A couple of the songs are conceptual pieces. There is a brass quintet version of “God Save the King.” The hymn tune associated with it has a complex history. This song (in pre-Revolutionary days) was a favorite patriotic song across the British Empire. But as relations between England and America deteriorated, several versions of the song that made fun of the King began to appear. Eventually the text “My Country ‘Tis of Thee” became associated with the tune and everyone forgot the earlier antagonism associated with the tune. John Wesley Harding tries to express this history in the piece with a very disconsonant bridge.

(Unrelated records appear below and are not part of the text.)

/-- Settles O41: each byte of GET_STATUS is the code, the count or the number that R184 names. -/
theorem identityAndStatusAreAnsweredInEveryMode : Obligations.IdentityAndStatusAreAnsweredInEveryMode := by
  intro s rest frame answered number
  refine ⟨exec_getId rest frame, indexCode (committingIndex s.table), ?_, fun i committing only => ?_, fun none => ?_⟩
  · rw [exec_getStatus rest frame]
    have dirty : BitVec.ofNat 8 (dirtyCount s.table) = number fun e =>
        decide (e.state = .settling) || decide (e.state = .due) || decide (e.state = .committing)
          || decide (e.state = .pinned) := by
      unfold dirtyCount
      rw [countP_toList]
      congr 2
      funext i
      rw [isDirty_eq]
      simp only [Bool.decide_or, Bool.or_assoc]
    have occupied : BitVec.ofNat 8 (occupiedCount s.table) = number fun e => decide (e.state ≠ .free) := by
      unfold occupiedCount
      rw [countP_toList]
      congr 2
      funext i
      show (s.table.entries[i].state != .free) = decide (s.table.entries[i].state ≠ .free)
      cases s.table.entries[i].state <;> rfl
    have pinned : BitVec.ofNat 8 (pinnedCount s.table) = number fun e => decide (e.state = .pinned) := by
      unfold pinnedCount
      rw [countP_toList]
      rfl
    show Host.Outcome.next (answered (statusBytes s)) = _
    unfold statusBytes
    rw [dirty, occupied, pinned]
    rfl
  · have first : committingIndex s.table = some i := by
      refine firstIndex_eq_some_iff.mpr ⟨beq_iff_eq.mpr committing, fun j before => ?_⟩
      refine Classical.byContradiction fun also => ?_
      have := only j (by simpa [inState] using also)
      exact absurd this (Fin.ne_of_lt before)
    rw [first]
    rfl
  · have absent : committingIndex s.table = Option.none :=
      firstIndex_eq_none_iff.mpr fun j => by simpa [inState] using none j
    rw [absent]
    rfl

/-! ### Page and record queries (R188, R189) -/

theorem countOffsets_eq (k : OffsetSet) : countOffsets k = (List.finRange 64).countP fun o => k[o] :=
  countP_toList k id

theorem countOffsets_knownSet (p : PartialPage) :
    countOffsets (knownSet p) = (List.finRange 64).countP fun o => p[o].isSome := by
  rw [countOffsets_eq]
  simp only [knownSet, Fin.getElem_fin, Vector.getElem_ofFn]

theorem entryBytes_of_none {t : SettleTable} {page : Nat} (none : entryFor t page = none) :
    entryBytes t page = [0xFF#8, 0#8, 0#8, 0#8] := by
  unfold entryBytes; rw [none]

theorem entryBytes_of_some {t : SettleTable} {page : Nat} {i : Index} (entry : entryFor t page = some i) :
    entryBytes t page =
      [BitVec.ofNat 8 i.val, entryStateCode t.entries[i].state,
       BitVec.ofNat 8 ((List.finRange 64).countP fun o => t.entries[i].changed[o]),
       BitVec.ofNat 8 ((List.finRange 64).countP fun o => t.entries[i].image[o].isSome)] := by
  unfold entryBytes
  rw [entry, ← countOffsets_eq, ← countOffsets_knownSet]

theorem replyQueryPage_of_inRange {s : State} {hi lo : Byte} (inRange : hi.toNat * 256 + lo.toNat < s.remap.capacity) :
    replyQueryPage [hi, lo] s =
      answer
        (entryBytes s.table (hi.toNat * 256 + lo.toNat) ++ bytes16 (resolvePage s.remap (hi.toNat * 256 + lo.toNat))
          ++ [if (remapOf s.remap (hi.toNat * 256 + lo.toNat)).isSome then 1#8 else 0#8]) s :=
  if_neg (Nat.not_le.mpr inRange)

/-- A page has a REMAP record exactly when its target is a spare. -/
theorem remapOf_isSome {r : RemapUnit} {page n : Nat} (target : resolveTarget r page = .spare n) :
    (remapOf r page).isSome = true := by
  unfold resolveTarget at target
  cases remap : remapOf r page with
  | none => rw [remap] at target; cases target
  | some n => rfl

theorem remapOf_eq_none {r : RemapUnit} {page : Nat} (target : resolveTarget r page = .home) :
    remapOf r page = none := by
  unfold resolveTarget at target
  cases remap : remapOf r page with
  | none => rfl
  | some n => rw [remap] at target; cases target

/-- Settles O44: the page by its capacity check, its entry and its resolution; the record by its place in the list. -/
theorem pageAndRecordQueriesReport : Obligations.PageAndRecordQueriesReport := by
  refine ⟨?_, ?_⟩
  · intro s hi lo rest mode frame page answered
    refine ⟨fun outside => ?_, fun inRange => ?_⟩
    · exact State.event_takeWithLast_of_turnDown (c := .queryPage) rest mode rfl frame rfl
        (st := .badParam) (if_pos outside) nofun
    · have answers := State.event_takeWithLast_of_answer (c := .queryPage) rest mode rfl frame rfl
        (replyQueryPage_of_inRange inRange)
      refine ⟨entryBytes s.table page, resolvePage s.remap page,
        if (remapOf s.remap page).isSome then 1#8 else 0#8, ?_, ?_, fun absent => ?_, fun i occupied here first => ?_⟩
      · refine answers.trans ?_
        rw [List.append_assoc]
        rfl
      · rcases resolvePage_cases s.remap page with ⟨m, mem, kind, same, target, physical⟩ | ⟨none, target, physical⟩
        · exact .inl ⟨m, mem, kind, same, physical, if_pos (remapOf_isSome target)⟩
        · exact .inr ⟨none, physical, by rw [remapOf_eq_none target]; rfl⟩
      · exact entryBytes_of_none (entryFor_eq_none_iff.mpr fun j ⟨occupied, here⟩ => absent j occupied here)
      · rw [entryBytes_of_some (entryFor_eq_some_iff.mpr
          ⟨⟨occupied, here⟩, fun j before ⟨occupied, here⟩ => first j before occupied here⟩)]
        rfl
  · intro s b rest mode frame answered
    refine ⟨fun m record => ?_, fun outside => ?_⟩
    · have reply : replyReadRecord [b] s =
          answer ([kindCode m.kind, BitVec.ofNat 8 m.spare] ++ bytes16 m.page) s := by
        unfold replyReadRecord
        rw [show (arg [b] 0).toNat = b.toNat from rfl, record]
      refine (State.event_takeWithLast_of_answer (c := .readRecord) rest mode rfl frame rfl reply).trans ?_
      cases m.kind <;> rfl
    · have reply : replyReadRecord [b] s = turnDown .refused s := by
        unfold replyReadRecord
        rw [show (arg [b] 0).toNat = b.toNat from rfl, List.getElem?_eq_none outside]
      exact State.event_takeWithLast_of_turnDown (c := .readRecord) rest mode rfl frame rfl reply nofun

/-! ### GET_CONFIG (R190) -/

theorem replyGetConfig_of_item {b : Byte} {i : ConfigItem} (item : itemOfByte b = some i) (s : State) :
    replyGetConfig [b] s = answer (bytes16 (itemValue i s) ++ List.replicate 7 0#8) s := by
  unfold replyGetConfig
  simp only [show arg [b] 0 = b from rfl, item]

theorem replyGetConfig_of_region {b : Byte} {i : Fin 4} (region : b.toNat = 0x10 + i.val) (s : State) :
    replyGetConfig [b] s = answer (regionBytes s.regions.region[i]) s := by
  have none : itemOfByte b = none := by
    unfold itemOfByte
    split <;> first | omega | rfl
  have place : s.regions.region[b.toNat - 0x10]? = some s.regions.region[i] := by
    rw [show b.toNat - 0x10 = i.val by omega]
    exact Vector.getElem?_eq_getElem i.isLt
  unfold replyGetConfig
  simp only [show arg [b] 0 = b from rfl, none, place]
  exact if_neg (by omega)

theorem replyGetConfig_of_unknown {b : Byte} (unknown : (8 < b.toNat ∧ b.toNat < 0x10) ∨ 0x13 < b.toNat) (s : State) :
    replyGetConfig [b] s = turnDown .badParam s := by
  have none : itemOfByte b = none := by
    unfold itemOfByte
    split <;> first | omega | rfl
  unfold replyGetConfig
  simp only [show arg [b] 0 = b from rfl, none]
  split
  · rfl
  · have : s.regions.region[b.toNat - 0x10]? = Option.none := Vector.getElem?_eq_none (by omega)
    rw [this]

/-- Settles O45: by what the item byte names. -/
theorem getConfigReadsTheWorkingValues : Obligations.GetConfigReadsTheWorkingValues := by
  intro s b rest mode frame answered two reads code
  have item {i : ConfigItem} (named : itemOfByte b = some i) : reads (itemValue i s) :=
    (State.event_takeWithLast_of_answer (c := .getConfig) rest mode rfl frame rfl
      (replyGetConfig_of_item named s)).trans rfl
  refine ⟨?_, ?_, ?_, ?_, ?_, ?_, ?_, ?_, ?_, fun i region => ?_, fun unknown => ?_⟩
  · rintro rfl; exact item (i := .budget) rfl
  · rintro rfl; exact item (i := .retryLimit) rfl
  · rintro rfl; exact item (i := .writeStall) rfl
  · rintro rfl; exact item (i := .readStall) rfl
  · rintro rfl; exact item (i := .filler) rfl
  · rintro rfl; exact item (i := .sparesLow) rfl
  · rintro rfl; exact item (i := .defaultPolicy) rfl
  · rintro rfl; exact item (i := .defaultQuiet) rfl
  · rintro rfl; exact item (i := .defaultAge) rfl
  · exact (State.event_takeWithLast_of_answer (c := .getConfig) rest mode rfl frame rfl
      (replyGetConfig_of_region region s)).trans rfl
  · exact State.event_takeWithLast_of_turnDown (c := .getConfig) rest mode rfl frame rfl
      (replyGetConfig_of_unknown unknown s) nofun

/-! ### Events and capture (R185, R186) -/

/-- The two bytes of a word of fifteen bits. -/
theorem wordBytes_linkWord (w : BitVec 15) :
    wordBytes (linkWord w) = [(w.extractLsb' 8 7).setWidth 8, w.extractLsb' 0 8] := by
  have below := w.isLt
  have high : (w.setWidth 16).extractLsb' 8 8 = (w.extractLsb' 8 7).setWidth 8 := by
    refine BitVec.eq_of_toNat_eq ?_
    simp only [BitVec.extractLsb'_toNat, BitVec.toNat_setWidth, Nat.shiftRight_eq_div_pow]
    omega
  have low : (w.setWidth 16).extractLsb' 0 8 = w.extractLsb' 0 8 := by
    refine BitVec.eq_of_toNat_eq ?_
    simp only [BitVec.extractLsb'_toNat, BitVec.toNat_setWidth, Nat.shiftRight_eq_div_pow]
    omega
  unfold wordBytes linkWord
  rw [high, low]

theorem argWord_eq (hi lo : Byte) : argWord [hi, lo] = (hi ++ lo).setWidth 15 := by
  refine BitVec.eq_of_toNat_eq ?_
  show (hi.toNat * 256 + lo.toNat) % 2 ^ 15 = ((hi ++ lo).toNat) % 2 ^ 15
  rw [BitVec.toNat_append, ← Nat.shiftLeft_add_eq_or_of_lt lo.isLt, Nat.shiftLeft_eq]

theorem captureBytes_of_none {e : EventUnit} (empty : e.capture = none) :
    captureBytes e = List.replicate 9 0#8 ++ [e.overflow] := by
  unfold captureBytes; rw [empty]

theorem captureBytes_of_some {e : EventUnit} {c : CapturedError} (held : e.capture = some c) :
    captureBytes e = [1#8, errorCode c.kind] ++ bytes24 c.addr ++ bytes32 c.stamp ++ [e.overflow] := by
  unfold captureBytes; rw [held]

/-- Settles O42: each command by its reply. -/
theorem eventAndCaptureCommandsActOnTheEventUnit : Obligations.EventAndCaptureCommandsActOnTheEventUnit := by
  refine ⟨?_, ?_, by decide⟩
  · intro s hi lo rest mode answered
    refine ⟨fun frame => ?_, fun frame => ?_, fun frame => ?_⟩
    · refine (State.event_takeBare_of_answer (c := .getEvents) rest mode rfl frame rfl).trans ?_
      rw [wordBytes_linkWord, wordBytes_linkWord]
      rfl
    · refine (State.event_takeWithLast_of_answer (c := .clearEvents) rest mode rfl frame rfl rfl).trans ?_
      rw [show [hi] ++ [lo] = [hi, lo] from rfl, argWord_eq]
      rfl
    · refine (State.event_takeWithLast_of_answer (c := .setEnables) rest mode rfl frame rfl rfl).trans ?_
      rw [show [hi] ++ [lo] = [hi, lo] from rfl, argWord_eq]
      rfl
  · intro s rest mode frame answered
    refine ⟨fun empty => ?_, fun c held => ?_, ?_⟩
    · refine (State.event_takeBare_of_answer (c := .getCapture) rest mode rfl frame rfl).trans ?_
      rw [captureBytes_of_none empty]
      rfl
    · refine (State.event_takeBare_of_answer (c := .getCapture) rest mode rfl frame rfl).trans ?_
      rw [captureBytes_of_some held]
      rfl
    · exact State.event_takeBare_of_answer (c := .releaseCapture) rest mode rfl frame rfl

end Sys2Proof.Machine
end

section
/-! Frames and bytes (O39), what turns a command down (O40), and the long commands and REARM (O33, O48 to O50). -/
namespace Sys2Proof.Machine

/-! ### The rows of the commands -/

theorem exec_commandRow_of_bare {c : Command} (bare : argumentCount c = 0) (b : Byte) (s : State) :
    exec (commandRow c b) s = s.event (State.takeBare c) := by
  cases c <;> first | rfl | cases bare

theorem exec_commandRow_of_arguments {c : Command} (arguments : argumentCount c ≠ 0) (b : Byte) (s : State) :
    exec (commandRow c b) s = s.event (State.takeWithLast c b) := by
  cases c <;> first | rfl | exact absurd rfl arguments

section
variable {s : State} (rest : s.atRest) {c : Command} {b : Byte}
include rest

theorem exec_linkByte : exec (.linkByte b) s = .next (s.frameByte b) :=
  State.event_of_atRest rest fun s => s.frameByte b

theorem frameByte_of_bare (frame : s.link.frame = .command) (code : commandOfCode b = some c)
    (bare : argumentCount c = 0) : exec (.linkByte b) s = exec (commandRow c b) s := by
  rw [exec_linkByte rest, exec_commandRow_of_bare bare, State.event_takeBare rest frame]
  unfold State.frameByte
  simp only [frame, code, bare, if_true]

theorem frameByte_of_last {taken : List Byte} (frame : s.link.frame = .arguments c taken)
    (last : taken.length + 1 = argumentCount c) : exec (.linkByte b) s = exec (commandRow c b) s := by
  rw [exec_linkByte rest, exec_commandRow_of_arguments (by omega), State.event_takeWithLast rest frame last]
  unfold State.frameByte
  simp only [frame, last, Nat.lt_irrefl, if_false]

end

Unfortunately, it is not well executed and it is reduced to being simply disagreeable.

I don’t want my criticisms to be misconstrued. Most of the songs are quite wonderful. But the collection is uneven enough that if you purchase it simply to enjoy the music, I suspect you’ll be disappointed. But this collection of fifty songs is about something very different than that. Allow me to return to the analogy of a cow in order to explain.

Although I grew up in town, I spent quite a bit of time around cattle. I doubt I will ever tire of looking a milk cow in the face. Their eyes are so warm, moist, and inviting. Their noses are velvety soft and prickly at the same time. Their breath always seems to have a hint of oats or clover on it. It’s hard not to have a sense of well being when face to face with a contented milk cow. (Angry one’s are a different matter, but that’s another story.)

I’ve also come up on a cow skeleton while riding horseback out on the prairie. There is nothing more lonely than a skeleton bleaching in the sun, with a bit of the hide pulled off to the side (probably by coyotes) and sage brush and yucca growing up around it, hiding the unseemliness of it all from view.

Studying history from the pages of the Houghton-Mifflin textbook is a lot like that skeleton. It’s barren, empty, and a little bit lonely when we see ourselves in the context of the broad sweep of history. But listening to this emotive history offered on “Song of America” is more akin to the watery eyes and velvet nose of the milk cow. It’s a way of dipping into history with all the consolation, provocation, and celebration that can occur when you are accompanied into the past with real people, real stories, and a soundtrack that draws us, the listener, into that reality.

At the beginning of this essay, I spoke of the nightmare of history when it is presented as a boatload of dates and places that, without context, are as overwhelming as a roomful of refugees on Ellis Island. I was actually thinking of Janet Reno’s grandfather when I wrote that sentence. His surname was Rasmussen when he lived in Denmark. But when he arrived at Ellis Island, he was merely an anonymous face among a boatload of faces. And quite frankly, the immigration officials wanted their job to be as easy as possible. The name Rassmussen wasn’t easy. It didn’t fit into the forms very well. So in the crushing anonymity of Ellis Island he was turned into a Reno, and a bit of his history was bleached away like so much bone in the lonely sun of time.

Our nation is full of Rasmussens qua Renos. It’s full of people who are history-less, who look backward from their spot in time and see only a boatload of anonymous faces. “Song of America” is a small step toward connecting us, at an emotive level, to the story and stories that give life to the dry bones of history. It is a welcome gift and I applaud those involved for their persistence over nearly a decade to finish the project.